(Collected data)
-- ==== Sys2Proof/Laws/Invariant.lean ====
section
/-!
SUPPORT. Every command's meaning keeps the invariant (`Inv`): one lemma for each.
-/
set_option linter.all false
namespace Sys2Proof.Machine

theorem State.act_inv (s : State) (f : Dev → Dev) (h : Inv s) (hf : ∀ d : Dev, d.Sound → (f d).Sound) (t : State) (ht : s.act f = .next t) :
    Inv t := by
  unfold State.act at ht
  rw [← Host.Outcome.next.inj ht]
  simp only [Inv]
  with_reducible apply settle_sound
  with_reducible apply hf
  exact ⟨h.regs, h.mem, h.flash, h.log, h.events, h.items, h.notes⟩

theorem execClearAliasWrite_inv (a0) (a1) (a2) (s : State) (h : Inv s) (t : State) (ht : execClearAliasWrite a0 a1 a2 s = .next t) : Inv t := by
  refine State.act_inv s _ h (fun d hd => ?_) t ht
  repeat' (first | (with_reducible assumption) | (with_reducible apply Dev.hubPut_sound))

theorem execParkRetry_inv (a0) (s : State) (h : Inv s) (t : State) (ht : execParkRetry a0 s = .next t) : Inv t := by
  refine State.act_inv s _ h (fun d hd => ?_) t ht
  repeat' (first | (with_reducible assumption) | (with_reducible apply Dev.parkRetry_sound))

theorem execZoneLockedRmw_inv (s : State) (h : Inv s) (t : State) (ht : execZoneLockedRmw s = .next t) : Inv t := by
  refine State.act_inv s _ h (fun d hd => ?_) t ht
  repeat' (first | (with_reducible assumption) | (with_reducible apply Dev.lockedStart_sound) | (fail_if_no_progress split))

theorem execSourceValid_inv (a0) (s : State) (h : Inv s) (t : State) (ht : execSourceValid a0 s = .next t) : Inv t := by
  refine State.act_inv s _ h (fun d hd => ?_) t ht
  repeat' (first | (with_reducible assumption) | (with_reducible apply Dev.setSource_sound) | (fail_if_no_progress split))

theorem execLockRelease_inv (a0) (s : State) (h : Inv s) (t : State) (ht : execLockRelease a0 s = .next t) : Inv t := by
  refine State.act_inv s _ h (fun d hd => ?_) t ht
  repeat' (first | (with_reducible assumption) | (with_reducible apply Dev.lockEnd_sound))

theorem execDrDiscardExpiry_inv (a0) (s : State) (h : Inv s) (t : State) (ht : execDrDiscardExpiry a0 s = .next t) : Inv t := by
  refine State.act_inv s _ h (fun d hd => ?_) t ht
  repeat' (first | (with_reducible assumption) | (with_reducible apply Dev.bump_sound) | (with_reducible apply Dev.freeDr_sound) | (fail_if_no_progress split))

theorem execTrlInsert_inv (s : State) (h : Inv s) (t : State) (ht : execTrlInsert s = .next t) : Inv t := by
  refine State.act_inv s _ h (fun d hd => ?_) t ht
  repeat' (first | (with_reducible assumption) | (with_reducible apply Dev.trlInsert_sound))

theorem execLockLimitExpiry_inv (a0) (s : State) (h : Inv s) (t : State) (ht : execLockLimitExpiry a0 s = .next t) : Inv t := by
  refine State.act_inv s _ h (fun d hd => ?_) t ht
  repeat' (first | (with_reducible assumption) | (with_reducible apply Dev.log_sound) | (with_reducible apply Dev.bump_sound) | (with_reducible apply Dev.breakLock_sound) | (fail_if_no_progress split))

▶ **WHAT YOU NEED TO DO**
Where the word "split" occurs in a line of the records, copy that line.

▶ **ANSWER AREA**
  repeat' (first | (with_reducible assumption) | (with_reducible apply Dev.lockedStart_sound) | (fail_if_no_progress split))
  repeat' (first | (with_reducible assumption) | (with_reducible apply Dev.setSource_sound) | (fail_if_no_progress split))
  repeat' (first | (with_reducible assumption) | (with_reducible apply Dev.bump_sound) | (with_reducible apply Dev.freeDr_sound) | (fail_if_no_progress split))
  repeat' (first | (with_reducible assumption) | (with_reducible apply Dev.log_sound) | (with_reducible apply Dev.bump_sound) | (with_reducible apply Dev.breakLock_sound) | (fail_if_no_progress split))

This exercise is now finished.